Turtle (Jerry Ferrara) gets John (Sonny Marinelli) and Gina DeLuca (Elizabeth Regen), the owners of Don Pepe's restaurant, to arrive in Los Angeles to start setting the place. However, the couple are more focused on visiting the city, frustrating Turtle. Meanwhile, Ari (Jeremy Piven) is informed by Jim Lefkowitz (Rob Morrow) that Melissa (Perrey Reeves) will get half of his earnings and possibly take his share of the agency as he got $11 million from her. Eric (Kevin Connolly) ignores Melinda Clarke's phone calls, until she gives him a Mercedes-Benz SLS AMG. She claims the car was for getting her cast in a series, and insults him for still thinking about Sloan.
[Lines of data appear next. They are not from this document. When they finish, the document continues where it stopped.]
-- ==== Sys2Proof/Laws/Sparse.lean ====
section
/-! SUPPORT. The laws of the sparse map and of the byte memory: a read after a write, and the canonical form that
every operation keeps. -/

namespace Sys2Proof.Machine

theorem sget_cons_lt {α : Type} (d : α) {a j : Nat} (v : α) (r : SMap α) (h : j < a) : sget d ((a, v) :: r) j = d := by
  simp [sget, h, Nat.ne_of_gt h]
theorem sget_cons_eq {α : Type} (d : α) (a : Nat) (v : α) (r : SMap α) : sget d ((a, v) :: r) a = v := by
  simp [sget]
theorem sget_cons_gt {α : Type} (d : α) {a j : Nat} (v : α) (r : SMap α) (h : a < j) :
    sget d ((a, v) :: r) j = sget d r j := by
  simp [sget, Nat.ne_of_lt h, Nat.not_lt_of_gt h]

theorem sget_dropWhile {α : Type} (d : α) (m : SMap α) (k j : Nat) :
    sget d (m.dropWhile fun x => decide (x.1 ≤ k)) j = if j ≤ k then d else sget d m j := by
  induction m with
  | nil => simp [sget]
  | cons x r ih =>
    obtain ⟨a, v⟩ := x
    by_cases h : a ≤ k
    · rw [List.dropWhile_cons_of_pos (by simpa using h), ih]
      split
      · rfl
      · rw [sget_cons_gt d v r (by omega)]
    · rw [List.dropWhile_cons_of_neg (by simpa using h)]
      split
      · rw [sget_cons_lt d v r (by omega)]
      · rfl

theorem sget_sset {α : Type} [DecidableEq α] (d : α) (m : SMap α) (k j : Nat) (v : α) :
    sget d (sset d m k v) j = if j = k then v else sget d m j := by
  induction m with
  | nil =>
    by_cases h : v = d
    · simp [sset, sget, h]
    · rcases Nat.lt_trichotomy j k with hj | hj | hj
      · simp [sset, h, sget, hj, Nat.ne_of_lt hj, Nat.ne_of_gt hj]
      · subst hj; simp [sset, h, sget]
      · simp [sset, h, sget, Nat.ne_of_lt hj, Nat.ne_of_gt hj]
  | cons x r ih =>
    obtain ⟨a, w⟩ := x
    rcases Nat.lt_trichotomy a k with ha | ha | ha
    · rw [show sset d ((a, w) :: r) k v = (a, w) :: sset d r k v by simp [sset, ha]]
      rcases Nat.lt_trichotomy j a with hj | hj | hj
      · rw [sget_cons_lt _ _ _ hj, sget_cons_lt _ _ _ hj, if_neg (by omega)]
      · subst hj; rw [sget_cons_eq, sget_cons_eq, if_neg (by omega)]
      · rw [sget_cons_gt _ _ _ hj, sget_cons_gt _ _ _ hj, ih]
    · subst ha
      rw [show sset d ((a, w) :: r) a v = if v = d then r.dropWhile (fun x => decide (x.1 ≤ a)) else (a, v) :: r by
        simp [sset]]
      by_cases h : v = d
      · rw [if_pos h, sget_dropWhile]
        rcases Nat.lt_trichotomy j a with hj | hj | hj
        · rw [if_pos (by omega), if_neg (by omega), sget_cons_lt _ _ _ hj]
        · rw [if_pos (by omega), if_pos hj, h]
        · rw [if_neg (by omega), if_neg (by omega), sget_cons_gt _ _ _ hj]
      · rw [if_neg h]
        rcases Nat.lt_trichotomy j a with hj | hj | hj
        · rw [sget_cons_lt _ _ _ hj, sget_cons_lt _ _ _ hj, if_neg (by omega)]
        · subst hj; rw [sget_cons_eq, if_pos rfl]
        · rw [sget_cons_gt _ _ _ hj, sget_cons_gt _ _ _ hj, if_neg (by omega)]
    · rw [show sset d ((a, w) :: r) k v = if v = d then (a, w) :: r else (k, v) :: (a, w) :: r by
        simp [sset, Nat.not_lt_of_gt ha, Nat.ne_of_gt ha]]
      by_cases h : v = d
      · rw [if_pos h]
        split
        · rw [sget_cons_lt _ _ _ (by omega), h]
        · rfl
      · rw [if_neg h]
        rcases Nat.lt_trichotomy j k with hj | hj | hj
        · rw [sget_cons_lt _ _ _ hj, sget_cons_lt _ _ _ (by omega), if_neg (by omega)]
        · subst hj; rw [sget_cons_eq, if_pos rfl]
        · rw [sget_cons_gt _ _ _ hj, if_neg (by omega)]

theorem sget_sset_self {α : Type} [DecidableEq α] (d : α) (m : SMap α) (k : Nat) (v : α) :
    sget d (sset d m k v) k = v := by rw [sget_sset, if_pos rfl]

theorem sget_sset_other {α : Type} [DecidableEq α] (d : α) (m : SMap α) {k j : Nat} (v : α) (h : j ≠ k) :
    sget d (sset d m k v) j = sget d m j := by rw [sget_sset, if_neg h]

theorem sget_smod {α : Type} [DecidableEq α] (d : α) (m : SMap α) (k j : Nat) (f : α → α) :
    sget d (smod d m k f) j = if j = k then f (sget d m j) else sget d m j := by
  rw [smod, sget_sset]; split
  · subst_vars; rfl
  · rfl

/-- The keys of a canonical map below which nothing is listed. -/
theorem swf_tail {α : Type} [DecidableEq α] {d : α} {x : Nat × α} {r : SMap α} (h : swf d (x :: r) = true) :
    swf d r = true := by
  cases r with
  | nil => rfl
  | cons y t => simp only [swf, Bool.and_eq_true] at h; exact h.2

theorem swf_cons {α : Type} [DecidableEq α] {d : α} {k : Nat} {v : α} {r : SMap α} (hv : v ≠ d)
    (hr : swf d r = true) (hk : ∀ x ∈ r.head?, k < x.1) : swf d ((k, v) :: r) = true := by
  cases r with
  | nil => simp [swf, hv]
  | cons y t => obtain ⟨a, w⟩ := y; simp [swf, hv, hr, hk (a, w) (by simp)]

theorem swf_head {α : Type} [DecidableEq α] {d : α} {k : Nat} {v : α} {r : SMap α}
    (h : swf d ((k, v) :: r) = true) : v ≠ d ∧ ∀ x ∈ r.head?, k < x.1 := by
  cases r with
  | nil => simpa [swf] using h
  | cons y t => obtain ⟨a, w⟩ := y; simp [swf] at h; simp [h]

theorem swf_dropWhile {α : Type} [DecidableEq α] {d : α} (p : Nat × α → Bool) (m : SMap α) (h : swf d m = true) :
    swf d (m.dropWhile p) = true := by
  induction m with
  | nil => rfl
  | cons x r ih =>
    by_cases hp : p x = true
    · rw [List.dropWhile_cons_of_pos hp]; exact ih (swf_tail h)
    · rw [List.dropWhile_cons_of_neg hp]; exact h

theorem head_sset {α : Type} [DecidableEq α] (d : α) (m : SMap α) (k : Nat) (v : α) (b : Nat) (hb : b < k)
    (h : swf d m = true) (hm : ∀ x ∈ m.head?, b < x.1) : ∀ x ∈ (sset d m k v).head?, b < x.1 := by
  cases m with
  | nil => by_cases hv : v = d <;> simp [sset, hv, hb]
  | cons y r =>
    obtain ⟨a, w⟩ := y
    have ha : b < a := hm (a, w) (by simp)
    simp only [sset]
    split
    · simpa using ha
    · split
      · split
        · cases r with
          | nil => simp
          | cons z t =>
            obtain ⟨c, u⟩ := z
            have := (swf_head h).2 (c, u) (by simp)
            rw [List.dropWhile_cons_of_neg (by simp; omega)]
            simp; omega
        · simpa using hb
      · split
        · simpa using ha
        · simpa using hb

/-- A write keeps the canonical form. -/
theorem swf_sset {α : Type} [DecidableEq α] (d : α) (m : SMap α) (k : Nat) (v : α) (h : swf d m = true) :
    swf d (sset d m k v) = true := by
  induction m with
  | nil => by_cases hv : v = d <;> simp [sset, swf, hv]
  | cons y r ih =>
    obtain ⟨a, w⟩ := y
    simp only [sset]
    split
    · exact swf_cons (swf_head h).1 (ih (swf_tail h)) (head_sset d r k v a (by assumption) (swf_tail h) (swf_head h).2)
    · split
      · subst_vars
        split
        · exact swf_dropWhile _ _ (swf_tail h)
        · exact swf_cons (by assumption) (swf_tail h) (swf_head h).2
      · split
        · exact h
        · exact swf_cons (by assumption) h (by simp; omega)

theorem swf_smod {α : Type} [DecidableEq α] (d : α) (m : SMap α) (k : Nat) (f : α → α) (h : swf d m = true) :
    swf d (smod d m k f) = true := swf_sset d m k _ h

theorem swf_ssetAll {α : Type} [DecidableEq α] (d : α) (l : List (Nat × α)) (m : SMap α) (h : swf d m = true) :
    swf d (ssetAll d m l) = true := by
  induction l generalizing m with
  | nil => exact h
  | cons x r ih => exact ih _ (swf_sset d m x.1 x.2 h)

theorem swf_iff_pairwise {α : Type} [DecidableEq α] (d : α) (m : SMap α) :
    swf d m = true ↔ (∀ x ∈ m, x.2 ≠ d) ∧ m.Pairwise fun x y => x.1 < y.1 := by
  induction m with
  | nil => simp [swf]
  | cons y r ih =>
    obtain ⟨a, w⟩ := y
    constructor
    · intro h
      have ⟨h1, h2⟩ := ih.1 (swf_tail h)
      have ⟨h3, h4⟩ := swf_head h
      refine ⟨by simpa using ⟨h3, fun k v hx => h1 (k, v) hx⟩, List.pairwise_cons.2 ⟨?_, h2⟩⟩
      cases r with
      | nil => simp
      | cons z t =>
        have hz := h4 z (by simp)
        intro x hx
        rcases List.mem_cons.1 hx with rfl | hx
        · exact hz
        · exact Nat.lt_trans hz ((List.pairwise_cons.1 h2).1 x hx)
    · rintro ⟨h1, h2⟩
      have h2 := List.pairwise_cons.1 h2
      refine swf_cons (h1 (a, w) (by simp)) (ih.2 ⟨fun x hx => h1 x (by simp [hx]), h2.2⟩) fun x hx => h2.1 x ?_
      cases r <;> simp_all

theorem swf_filter {α : Type} [DecidableEq α] (d : α) (m : SMap α) (p : Nat × α → Bool) (h : swf d m = true) :
    swf d (m.filter p) = true := by
  rw [swf_iff_pairwise] at h ⊢
  exact ⟨fun x hx => h.1 x (List.mem_filter.1 hx).1, h.2.filter p⟩

theorem swf_sclear {α : Type} [DecidableEq α] (d : α) (m : SMap α) (lo hi : Nat) (h : swf d m = true) :
    swf d (sclear m lo hi) = true := swf_filter d m _ h

theorem swf_srange {α : Type} [DecidableEq α] (d : α) (m : SMap α) (lo hi : Nat) (h : swf d m = true) :
    swf d (srange m lo hi) = true := swf_filter d m _ h

/-! ### Byte memories -/

theorem byte_setByte (m : Memory) (a j : Nat) (b : Byte) :
    (m.setByte a b).byte j = if j = a then b else m.byte j := sget_sset 0#8 m a j b

theorem setBytes_cons (m : Memory) (a : Nat) (b : Byte) (bs : List Byte) :
    m.setBytes a (b :: bs) = (m.setByte a b).setBytes (a + 1) bs := rfl

/-- A byte after a write of bytes: the byte written there, or the byte before. -/
theorem byte_setBytes (m : Memory) (a j : Nat) (bs : List Byte) :
    (m.setBytes a bs).byte j = if a ≤ j ∧ j < a + bs.length then bs.getD (j - a) 0 else m.byte j := by
  induction bs generalizing m a with
  | nil => rw [if_neg (by simp only [List.length_nil]; omega)]; rfl
  | cons b r ih =>
    rw [setBytes_cons, ih, byte_setByte]
    by_cases h : j = a
    · subst h; simp
    · by_cases h2 : a + 1 ≤ j ∧ j < a + 1 + r.length
      · rw [if_pos h2, if_pos (by simp; omega), show j - a = (j - (a + 1)) + 1 by omega]; simp
      · rw [if_neg h2, if_neg h, if_neg (by simp; omega)]

theorem byte_setBytes_outside (m : Memory) (a j : Nat) (bs : List Byte) (h : j < a ∨ a + bs.length ≤ j) :
    (m.setBytes a bs).byte j = m.byte j := by rw [byte_setBytes, if_neg (by omega)]

theorem length_bytesOfNat (n v : Nat) : (bytesOfNat n v).length = n := by
  induction n generalizing v with
  | zero => rfl
  | succ n ih => simp [bytesOfNat, ih]

theorem length_bytes (m : Memory) (a n : Nat) : (m.bytes a n).length = n := by simp [Memory.bytes]

/-- The bytes of a number make the number again. -/
theorem natOfBytes_bytesOfNat (n v : Nat) : natOfBytes (bytesOfNat n v) = v % 256 ^ n := by
  induction n generalizing v with
  | zero => simp [bytesOfNat, natOfBytes, Nat.mod_one]
  | succ n ih =>
    simp only [bytesOfNat, natOfBytes, ih, BitVec.toNat_ofNat]
    rw [show (256 : Nat) ^ (n + 1) = 256 * 256 ^ n by rw [Nat.pow_succ, Nat.mul_comm], Nat.mod_mul]

theorem bytes_setBytes_self (m : Memory) (a : Nat) (bs : List Byte) :
    (m.setBytes a bs).bytes a bs.length = bs := by
  apply List.ext_getElem
  · simp [Memory.bytes]
  · intro i h1 h2
    simp only [Memory.bytes, List.getElem_map, List.getElem_range, byte_setBytes]
    rw [if_pos (by omega)]
    simp [List.getD, h2]

/-- Reading back a number just written. -/
theorem nat_setNat_self (m : Memory) (a n v : Nat) : (m.setNat a n v).nat a n = v % 256 ^ n := by
  have h := bytes_setBytes_self m a (bytesOfNat n v)
  rw [length_bytesOfNat] at h
  simp only [Memory.nat, Memory.setNat, h, natOfBytes_bytesOfNat]

theorem wf_setByte (m : Memory) (a : Nat) (b : Byte) (h : m.wf = true) : (m.setByte a b).wf = true :=
  swf_sset 0#8 m a b h

theorem wf_setBytes (m : Memory) (a : Nat) (bs : List Byte) (h : m.wf = true) : (m.setBytes a bs).wf = true := by
  induction bs generalizing m a with
  | nil => exact h
  | cons b r ih => exact ih _ _ (wf_setByte m a b h)

theorem wf_setNat (m : Memory) (a n v : Nat) (h : m.wf = true) : (m.setNat a n v).wf = true := wf_setBytes m a _ h

/-- Writes of bytes one by one, as the host's writes to its memory and the arrivals of a core are made. -/
theorem wf_foldl_setByte {α : Type} (l : List α) (f : α → Nat × Byte) (m : Memory) (h : m.wf = true) :
    (l.foldl (fun m x => m.setByte (f x).1 (f x).2) m).wf = true := by
  induction l generalizing m with
  | nil => exact h
  | cons x r ih => exact ih _ (wf_setByte m _ _ h)

theorem wf_nil : Memory.wf [] = true := rfl

end Sys2Proof.Machine
end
The network is getting angry over the strike affecting Johnny's Bananas. Drama (Kevin Dillon) starts worrying when his accounts are frozen, and Yagoda (William Fichtner) threatens to ruin his career if he does not stop the strike. He forcefully declines the demands, although he is relieved when he and Andrew Dice Clay are given their desired salaries to return to work immediately. Ari confronts Melissa at his house, annoyed that she is cooking with Bobby Flay. He tells her that he never hid his true nature from her, expressing that Melissa is the one who hid her true nature. While conversing with Melinda, Eric is approached by Johnny Galecki, who makes a crude remark over spending time with Sloan. Angry, Eric tells Scott (Scott Caan) to drop Galecki as a client.

==Production==
===Development===
The episode was written by series creator Doug Ellin and main cast member Jerry Ferrara, and directed by David Nutter. This was Ellin's 61st writing credit, Ferrara's second writing credit, and Nutter's ninth directing credit.

==Reception==
===Viewers===
In its original American broadcast, "The Big Bang" was seen by an estimated 2.16 million household viewers with a 1.3 in the 18–49 demographics. This means that 1.3 percent of all households with televisions watched the episode. This was a 15% decrease in viewership with the previous episode, which was watched by an estimated 2.53 million household viewers with a 1.5 in the 18–49 demographics.

===Critical reviews===
"The Big Bang" received mixed reviews from critics. Steve Heisler of The A.V. Club gave the episode a "C+" grade and wrote, "A few things get resolved in 'The Big Bang', but it's becoming clear that the show doesn't want to bite off more than it can chew. The plotlines left open are the ones that the show's been building towards during its entire run, and the ones that close are the ones recently opened."

Nate Rawlings of TIME wrote, "Entourages writers are trying something difficult in the few weeks before the series ends — giving Vincent Chase, the womanizing, patronizing movie star, actual character development. They're trying to have Vince grow up and see the sadness in his years of chasing women, but they're doing it by having him chase a woman. Strange, I know." Hollywood.com wrote, "Entourage plodded along this episode, wrapping up a few major conflicts, proving that nothing Vince does is really of consequence, dispelling more drama with Sloane and making us actually feel sorry for Ari, which I didn't think was possible."

Ben Lee of Digital Spy wrote, "Melinda Clarke is still awesome. To Eric: "I can't believe I didn't f**k you good enough to make you forget about her."" Renata Sellitti of TV Fanatic gave the episode a 4 star rating out of 5 and wrote, "Looks like there's trouble brewing for Vincent "Don't Hate Me Because I'm Beautiful" Chase. Nah, not really. He's just unhappy because the Vanity Fair story was completed and apparently Sophia struck a nerve. I mean, all she did was tell the world he's as deep as a puddle - correction: an insecure, womanizing puddle - and he freaks out. What's wrong with that? I'll tell you what's wrong with that, Sophia. Nobody messes with our Vince."